In this chapter, we discuss one important means of altering the mechanical response of metals and ceramics: martensitic transformation. Martensitic transformation is a highly effective means of increasing the strength of steel. An annealed medium-carbon steel (such as AISI 1040) has a strength of approximately 100 MPa. By quenching (and producing martensite), the strength may be made to reach about 1 GPa, a tenfold increase. The ductility of the steel is, alas, decreased.

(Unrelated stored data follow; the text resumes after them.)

theorem Block.trainSide_kept (b : Block) (sd : Side) (g : Fin 4) (inLoop : Bool) : Kept [.events, .lanes, .regs, .sides] b (Block.trainSide b sd g inLoop) := by
  unfold Block.trainSide
  repeat' first
    | with_reducible assumption
    | with_reducible apply Kept.refl
    | with_reducible apply Within.refl
    | ((with_reducible apply Within.of); rfl)
    | ((with_reducible apply Within.cons); (apply Piece.inside_of; rfl))
    | ((with_reducible apply Within.cons); apply Or.inr)
    | with_reducible apply Within.nil
    | with_reducible apply List.mem_cons_self
    | with_reducible apply List.mem_cons_of_mem
    | (extract_lets +onlyGivenNames x
       first
       | (guard_hyp x : Block := _
          refine Kept.cut (ps := [.events, .lanes, .regs, .sides]) (b := b) (x := x) ?_ fun hx => ?_
          on_goal 1 => subst x
          on_goal 2 => try clear_value x)
       | clear_value x
       | skip)
    | (with_reducible apply Kept.each; intro _ _ _)
    | with_reducible apply Block.sideFails_keeps
    | with_reducible apply Block.modSide_keeps
    | with_reducible apply Block.leaveRun_keeps
    | with_reducible apply Block.startHunt_keeps
    | with_reducible apply Kept.ite
    | split

theorem Block.trainSide_keeps {qs : List Piece} {a₀ b : Block} {sd : Side} {g : Fin 4} {inLoop : Bool} (inside : Within [.events, .lanes, .regs, .sides] qs) (before : Kept qs a₀ b) :
    Kept qs a₀ (Block.trainSide b sd g inLoop) := Kept.step (Block.trainSide_kept _ _ _ _) inside before

theorem Block.moveNow_kept (b : Block) (sd : Side) (g : Fin 4) (low : Bool) : Kept [.events, .lanes, .regs, .sides] b (Block.moveNow b sd g low) := by
  unfold Block.moveNow
  repeat' first
    | with_reducible assumption
    | with_reducible apply Kept.refl
    | with_reducible apply Within.refl
    | ((with_reducible apply Within.of); rfl)
    | ((with_reducible apply Within.cons); (apply Piece.inside_of; rfl))
    | ((with_reducible apply Within.cons); apply Or.inr)
    | with_reducible apply Within.nil
    | with_reducible apply List.mem_cons_self
    | with_reducible apply List.mem_cons_of_mem
    | with_reducible apply Block.modSide_keeps
    | with_reducible apply Block.trainSide_keeps
    | with_reducible apply Kept.ite
    | split

theorem Block.moveNow_keeps {qs : List Piece} {a₀ b : Block} {sd : Side} {g : Fin 4} {low : Bool} (inside : Within [.events, .lanes, .regs, .sides] qs) (before : Kept qs a₀ b) :
    Kept qs a₀ (Block.moveNow b sd g low) := Kept.step (Block.moveNow_kept _ _ _ _) inside before

theorem Block.moveTo_kept (b : Block) (sd : Side) (g : Fin 4) : Kept [.events, .lanes, .regs, .sides] b (Block.moveTo b sd g) := by
  unfold Block.moveTo
  repeat' first
    | with_reducible assumption
    | with_reducible apply Kept.refl
    | with_reducible apply Within.refl
    | ((with_reducible apply Within.of); rfl)
    | ((with_reducible apply Within.cons); (apply Piece.inside_of; rfl))
    | ((with_reducible apply Within.cons); apply Or.inr)
    | with_reducible apply Within.nil
    | with_reducible apply List.mem_cons_self
    | with_reducible apply List.mem_cons_of_mem
    | with_reducible apply Block.sendSeg_keeps
    | with_reducible apply Block.modSide_keeps
    | with_reducible apply Block.moveNow_keeps
    | with_reducible apply Kept.ite
    | split

theorem Block.moveTo_keeps {qs : List Piece} {a₀ b : Block} {sd : Side} {g : Fin 4} (inside : Within [.events, .lanes, .regs, .sides] qs) (before : Kept qs a₀ b) :
    Kept qs a₀ (Block.moveTo b sd g) := Kept.step (Block.moveTo_kept _ _ _) inside before

theorem Block.moveTaken_kept (b : Block) (sd : Side) : Kept [.events, .lanes, .regs, .sides] b (Block.moveTaken b sd) := by
  unfold Block.moveTaken
  repeat' first
    | with_reducible assumption
    | with_reducible apply Kept.refl
    | with_reducible apply Within.refl
    | ((with_reducible apply Within.of); rfl)
    | ((with_reducible apply Within.cons); (apply Piece.inside_of; rfl))
    | ((with_reducible apply Within.cons); apply Or.inr)
    | with_reducible apply Within.nil
    | with_reducible apply List.mem_cons_self
    | with_reducible apply List.mem_cons_of_mem
    | with_reducible apply Block.moveNow_keeps
    | with_reducible apply Kept.ite
    | split

theorem Block.moveTaken_keeps {qs : List Piece} {a₀ b : Block} {sd : Side} (inside : Within [.events, .lanes, .regs, .sides] qs) (before : Kept qs a₀ b) :
    Kept qs a₀ (Block.moveTaken b sd) := Kept.step (Block.moveTaken_kept _ _) inside before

A quite different effect is observed in ceramics. Martensitic transformation can be exploited to enhance the toughness of some ceramics. If a ceramic undergoes a martensitic transformation during the application of a mechanical load, the propagation of cracks is inhibited. For example, partially stabilized zirconia has a fracture toughness of approximately 7 MPa m1/2. An equivalent ceramic not undergoing martensitic transformation would have a toughness less than or equal to 3 MPa m1/2.
An additional, and very important, effect associated with martensitic transformations is the “shape-memory effect.” Alloys undergoing this effect “remember” their shape prior to deformation. The three effects just described have important technological applications.
Structures and Morphologies of Martensite
Quenching has been known for over 3,000 years and is, up to this day, the single most effective mechanism known for strengthening steel. However, it is only fairly recently that the underlying mechanism has been studied in a scientific manner and understood.